▸ **Problem details**
Identify and pull out each line of the entries in which "reads" occurs.

(Saved data entries)

-- ==== Sys2Proof/Decode.lean ====
section
/-!
DEFINITION. The decoder of the port `op` and its encoder (30_encoding R49, R50, R53, R57): total on every 4-bit
value, the reserved codes answered by name.
-/

namespace Sys2Proof

/-- What a value on `op` decodes to (30_encoding R53: codes 0 to 11 decode to the twelve operations and codes 12
to 15 decode to "reserved"). -/
inductive Decoded where
  | op (i : Instr)
  | reserved (code : OpCode)
  deriving DecidableEq, Repr

/-- The field `strat` read from op[3:2]; the value 3 is reserved (30_encoding R49, R53). -/
def Strategy.ofField (b : BitVec 2) : Option Strategy :=
  match b.toNat with
  | 0 => some .lut
  | 1 => some .magic
  | 2 => some .pbd
  | _ => none

/-- The field `dim` read from op[1] (30_encoding R49). -/
def Dim.ofField (b : Bool) : Dim := if b then .d3 else .d2

/-- The field `dir` read from op[0] (30_encoding R49). -/
def Dir.ofField (b : Bool) : Dir := if b then .decode else .encode

/-- The operation with the given fields: every one of the 2 * 2 * 3 combinations is defined (30_encoding R57). -/
def Instr.ofFields : Strategy → Dim → Dir → Instr
  | .lut, .d2, .encode => .morton2dEncodeLut
  | .lut, .d2, .decode => .morton2dDecodeLut
  | .lut, .d3, .encode => .morton3dEncodeLut
  | .lut, .d3, .decode => .morton3dDecodeLut
  | .magic, .d2, .encode => .morton2dEncodeMagic
  | .magic, .d2, .decode => .morton2dDecodeMagic
  | .magic, .d3, .encode => .morton3dEncodeMagic
  | .magic, .d3, .decode => .morton3dDecodeMagic
  | .pbd, .d2, .encode => .morton2dEncodePbd
  | .pbd, .d2, .decode => .morton2dDecodePbd
  | .pbd, .d3, .encode => .morton3dEncodePbd
  | .pbd, .d3, .decode => .morton3dDecodePbd

/-- Decodes the value on `op` (30_encoding R49, R50, R53). -/
def decode (w : OpCode) : Decoded :=
  match Strategy.ofField (w.extractLsb' 2 2) with
  | some strat => .op (Instr.ofFields strat (Dim.ofField (w.getLsbD 1)) (Dir.ofField (w.getLsbD 0)))
  | none => .reserved w

/-- The field `strat` of an operation, from its name's suffix (30_encoding R57). -/
def Instr.strategy : Instr → Strategy
  | .morton2dEncodeLut | .morton2dDecodeLut | .morton3dEncodeLut | .morton3dDecodeLut => .lut
  | .morton2dEncodeMagic | .morton2dDecodeMagic | .morton3dEncodeMagic | .morton3dDecodeMagic => .magic
  | .morton2dEncodePbd | .morton2dDecodePbd | .morton3dEncodePbd | .morton3dDecodePbd => .pbd

/-- The field `dim` of an operation, from its name (30_encoding R57). -/
def Instr.dim : Instr → Dim
  | .morton2dEncodeLut | .morton2dDecodeLut | .morton2dEncodeMagic | .morton2dDecodeMagic
  | .morton2dEncodePbd | .morton2dDecodePbd => .d2
  | .morton3dEncodeLut | .morton3dDecodeLut | .morton3dEncodeMagic | .morton3dDecodeMagic
  | .morton3dEncodePbd | .morton3dDecodePbd => .d3

/-- The field `dir` of an operation, from its name (30_encoding R57). -/
def Instr.dir : Instr → Dir
  | .morton2dEncodeLut | .morton3dEncodeLut | .morton2dEncodeMagic | .morton3dEncodeMagic
  | .morton2dEncodePbd | .morton3dEncodePbd => .encode
  | .morton2dDecodeLut | .morton3dDecodeLut | .morton2dDecodeMagic | .morton3dDecodeMagic
  | .morton2dDecodePbd | .morton3dDecodePbd => .decode

/-- The bits of the field `strat` (30_encoding R49). -/
def Strategy.field : Strategy → BitVec 2
  | .lut => 0#2
  | .magic => 1#2
  | .pbd => 2#2

/-- The bit of the field `dim` (30_encoding R49). -/
def Dim.field : Dim → BitVec 1
  | .d2 => 0#1
  | .d3 => 1#1

/-- The bit of the field `dir` (30_encoding R49). -/
def Dir.field : Dir → BitVec 1
  | .encode => 0#1
  | .decode => 1#1

/-- The op code of an operation: its fields `strat`, `dim`, `dir` from the most to the least significant bit
(30_encoding R49). -/
def encode (i : Instr) : OpCode := i.strategy.field ++ i.dim.field ++ i.dir.field

/-- The mnemonic by the grammar of 30_encoding R57: dimension, direction, strategy. -/
def Instr.mnemonic (i : Instr) : String :=
  let dim := match i.dim with
    | .d2 => "2d"
    | .d3 => "3d"
  let dir := match i.dir with
    | .encode => "_encode"
    | .decode => "_decode"
  let strat := match i.strategy with
    | .lut => "_lut"
    | .magic => "_magic"
    | .pbd => "_pbd"
  "morton_" ++ dim ++ dir ++ strat

/-- The value a table word drives on the port `op`: its low four bits, since "a decoder reads exactly four bits"
(30_encoding R49). The host counts the row's bits in whole bytes; bits 7 to 4 of that byte belong to no port (log 7). -/
def opOfTableWord (nbits w : Nat) : OpCode := BitVec.ofNat 4 (w % 2 ^ nbits)

/-- The operation the decoder reads from a row of spec/opcode_table.json whose bits are `w`. -/
def decodeTableWord (nbits w : Nat) : Option Instr :=
  match decode (opOfTableWord nbits w) with
  | .op i => some i
  | .reserved _ => none

end Sys2Proof
end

▸ **Response for this exercise**
/-- The value a table word drives on the port `op`: its low four bits, since "a decoder reads exactly four bits"
/-- The operation the decoder reads from a row of spec/opcode_table.json whose bits are `w`. -/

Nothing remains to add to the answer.